Bantan (Inmas) - 3 Oktober 2023 Penyuluh Agama Islam Fungsional dari Kantor Urusan Agama (KUA) Kecamatan Bantan, terus berupaya memberikan edukasi yang komprehensif kepada warga binaan terkait masalah stunting. Kegiatan ini menjadi penting mengingat mayoritas warga binaan masih berusia produktif dan memiliki potensi untuk melahirkan anak.
Di Blok Wanita Wisma Mawar Berduri Lapas Kelas IIA Bengkalis, para narapidana wanita berkumpul untuk mengikuti kegiatan edukasi yang dipimpin oleh Penyuluh Agama Islam Fungsional dari KUA Kecamatan Bantan. Fokus utama kegiatan ini adalah memberikan pemahaman tentang stunting dan bagaimana mencegahnya dalam keluarga mereka.

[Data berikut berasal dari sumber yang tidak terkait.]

theorem sound_execOptionProgram (ok : Bool) {s t : State} (c : PermitSound s) (h : execOptionProgram ok s = .next t) : PermitSound t := by
  unfold execOptionProgram at h
  refine sound_regCmd c h fun u v b hv => ?_
  have w : ∀ (p : State) (f : PowerX → PowerX) (k : Nat), (∀ x, (f x).keep = x.keep) → permitView p = permitView u →
      PermitSound ((p.modPwr f).set0 .RST_OPT_CMD_RESULT k) := fun p f k hf hp =>
    sound_of_view (by rw [view_set0 _ _ _ (by decide) (by decide), ← hp]; exact Prod.ext rfl (hf _)) b
  dsimp only at hv
  (repeat' split at hv) <;> first
    | exact sound_fin hv b
    | exact sound_fin hv (sound_of_view (view_set0 _ _ _ (by decide) (by decide)) b)
    | exact sound_fin hv (w _ _ _ (fun _ => rfl) rfl)

theorem sound_execTcritTrip (sensor : Fin 16) {s t : State} (c : PermitSound s) (h : execTcritTrip sensor s = .next t) : PermitSound t := by
  unfold execTcritTrip at h
  split at h
  · exact sound_fin h c
  · extract_lets l held s0 s1 s2 at h
    have h0 : PermitSound s0 := sound_of_kept (s := s.assertReset)
      (by simp only [s0]; rw [kept_set0 _ _ _ (by decide), kept_set0 _ _ _ (by decide), kept_endAwait, kept_suppliesOff]) (sound_assertReset c)
    clear_value s0
    have h1 : PermitSound s1 := sound_of_kept (by simp only [s1]; rw [kept_bump _ _ _ (by decide), kept_set0 _ _ _ (by decide)]) h0
    clear_value s1
    have h2 : PermitSound s2 := sound_of_kept (by simp only [s2]; (rw [kept_modPwr]; intro _; rfl)) h1
    clear_value s2
    exact sound_fin h (sound_of_kept (by rw [kept_logEntry, kept_fansFull]) h2)

theorem sound_execThermalStop {s t : State} (c : PermitSound s) (h : execThermalStop s = .next t) : PermitSound t := by
  unfold execThermalStop at h
  split at h
  · exact sound_fin h c
  · split at h <;> first
      | exact sound_fin h (sound_of_kept (kept_thermalBegin _) c)
      | exact sound_fin h (sound_of_kept (by rw [kept_thermalBegin, kept_set0 _ _ _ (by decide)]) c)
      | exact sound_fin h (sound_thermalOff c)
      | exact sound_fin h c

theorem sound_execPgoodTimeout {s t : State} (c : PermitSound s) (h : execPgoodTimeout s = .next t) : PermitSound t := by
  unfold execPgoodTimeout at h
  split at h
  · exact sound_fin h c
  · split at h
    · exact sound_fin h c
    · extract_lets n s0 at h
      have h0 : PermitSound s0 := by
        simp only [s0]
        split
        · exact sound_of_dark (dark_of_zone ((zone_modPwr _ _).trans (zone_clearCore _)) (dark_permitsOff (base_of_sound c)))
        · exact c
      clear_value s0
      refine sound_fin h (sound_of_kept ?_ h0)
      (rw [kept_beginOff, kept_modPwr]; intro _; rfl)

theorem sound_execRefclkLost {s t : State} (c : PermitSound s) (h : execRefclkLost s = .next t) : PermitSound t := by
  unfold execRefclkLost at h
  extract_lets s1 s2 at h
  have h1 : PermitSound s1 := sound_of_kept (kept_set0 _ _ _ (by decide)) c
  have h2 : PermitSound s2 := sound_of_kept (s := s1) (kept_raise _ _ _ (by decide)) h1
  clear_value s2
  split at h
  · exact sound_fin h h1
  · split at h
    · refine sound_fin h (sound_of_kept ?_ (sound_assertReset (sound_of_kept (kept_raise s2 .RST_CAUSE_CLKFAIL 0 (by decide)) h2)))
      (rw [kept_logEntry, kept_modPwr, kept_await]; intro _; rfl)
    · exact sound_fin h h2

theorem sound_execSupervisorTimeout (lost : Fin 65536) {s t : State} (c : PermitSound s) (h : execSupervisorTimeout lost s = .next t) : PermitSound t := by
  unfold execSupervisorTimeout at h
  split at h
  · exact sound_fin h c
  · extract_lets rec_ s1 at h
    have h1 : PermitSound s1 := sound_of_kept (kept_forEach _ _ _ fun t i => kept_set _ _ _ _ (by decide)) c
    clear_value s1
    exact sound_fin h (sound_warmReset (sound_of_kept (by (rw [kept_modPwr]; intro _; rfl)) h1) _ (by decide))

theorem sound_execBistWindow (fail : Bool) (unit : Fin 16) (channels : Fin 256) (durMs : Fin 65536) {s t : State} (c : PermitSound s)
    (h : execBistWindow fail unit channels durMs s = .next t) : PermitSound t := by
  unfold execBistWindow at h
  refine sound_regCmd c h fun u v b hv => ?_
  split at hv
  · exact sound_fin hv (sound_of_kept (kept_set0 _ _ _ (by decide)) b)
  · split at hv
    · exact sound_fin hv (sound_of_kept (kept_set0 _ _ _ (by decide)) b)
    · exact sound_fin hv (sound_warmHeld (sound_of_kept (kept_modHost _ _) b) _ _ (by decide))

/-! ### The boot -/

theorem sound_resumeDone {s : State} (c : PermitSound s) : PermitSound s.resumeDone := by
  unfold State.resumeDone
  extract_lets s1 s2 s3 s4
  have k : kept s4 = kept s := by simp +decide [s4, s3, s2, s1]
  clear_value s4
  refine sound_followPermits ?_
  have b := base_of_sound (sound_of_kept ((kept_oweResume _).trans k) c)
  refine base_of_view (permitView_of_kept (kept_mctpRelease _)) ?_
  exact base_of_zone (zone_modPwr _ _) b

theorem sound_bootStage {s : State} (x : BootInfo) (c : PermitSound s) : PermitSound (s.bootStage x) := by
  unfold State.bootStage
  split
  · split
    · exact c
    · exact sound_of_kept (kept_set0 _ _ _ (by decide)) c
  · split
    · exact c
    · extract_lets t
      have ht : PermitSound t := sound_of_kept (by simp only [t]; (rw [kept_modPwr, kept_loadOptions]; intro _; rfl)) c
      clear_value t
      split
      · exact ht
      · exact sound_of_kept (kept_set0 _ _ _ (by decide)) ht
  · split
    · exact c
    · exact sound_of_kept (by rw [kept_beginPower, kept_set0 _ _ _ (by decide)]) c
  · exact sound_of_kept (by rw [kept_set0 _ _ _ (by decide), kept_set0 _ _ _ (by decide)]) c
  · extract_lets t
    have ht : PermitSound t := sound_of_kept (kept_set0 _ _ _ (by decide)) c
    clear_value t
    split
    · exact sound_of_kept (by rw [kept_stopBoot, kept_set0 _ _ _ (by decide), kept_set0 _ _ _ (by decide)]) ht
    · split
      · exact sound_of_kept (kept_stopBoot _ _) ht
      · split
        · exact sound_resumeDone ht
        · exact sound_of_kept (kept_set0 _ _ _ (by decide)) ht
  · exact sound_of_kept (by rw [kept_set0 _ _ _ (by decide), kept_bootRom]) c
  · exact sound_of_kept (kept_bootDram _ _) c
  · split
    · exact sound_of_kept (kept_stopBoot _ _) c
    · exact sound_of_kept (kept_set0 _ _ _ (by decide)) c
  · exact sound_of_kept (kept_bootEngines _ _) c
  · exact sound_of_kept (kept_bootDone _) c
  · exact c

theorem sound_execBootStageDone (x : BootInfo) {s t : State} (c : PermitSound s) (h : execBootStageDone x s = .next t) : PermitSound t := by
  unfold execBootStageDone at h
  split at h
  · exact sound_fin h c
  · extract_lets u k at h
    have hu : PermitSound u := sound_bootStage x c
    refine sound_fin h ?_
    split
    · exact sound_of_kept (kept_bootProgress _ _ _) hu
    · exact hu

/-! ### Activations -/

theorem sound_activate {s : State} (b : PermitSound s) (c : Ctx) (slot : Nat) (image : FwImage) : PermitSound (s.activate c slot image) := by
  unfold State.activate
  split
  · refine sound_of_kept ?_ b
    simp +decide
  · extract_lets s1 s2
    have h2 : PermitSound s2 := sound_of_kept (by simp [s2, s1]) b
    clear_value s2
    split
    · exact sound_warmReset h2 _ (by decide)
    · exact h2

Stunting adalah masalah kesehatan yang serius di Indonesia, di mana anak-anak mengalami pertumbuhan fisik yang terhambat akibat masalah gizi dan pola makan yang kurang baik, terutama pada periode seribu hari pertama kehidupan (1.000 HPK) sejak kelahiran. Untuk mengatasi stunting, Eny menyampaikan pentingnya gizi seimbang, nutrisi, perawatan prenatal yang baik, dan pola makan yang benar selama kehamilan dan masa anak-anak.
"Kami ingin memberikan pemahaman yang lebih dalam tentang stunting kepada warga binaan, terutama kepada mereka yang merencanakan untuk menikah dan memiliki anak setelah bebas nanti," kata Eny. "Dengan pemahaman yang baik tentang stunting dan upaya pencegahannya, kita dapat membantu anak-anak tumbuh sehat dan cerdas."
Diharapkan, kegiatan edukasi tentang stunting ini akan terus berlanjut sebagai bagian dari upaya pemberdayaan warga binaan di Lapas Kelas IIA Bengkalis untuk menciptakan masa depan yang lebih baik bagi keluarga mereka, terutama generasi muda yang akan datang.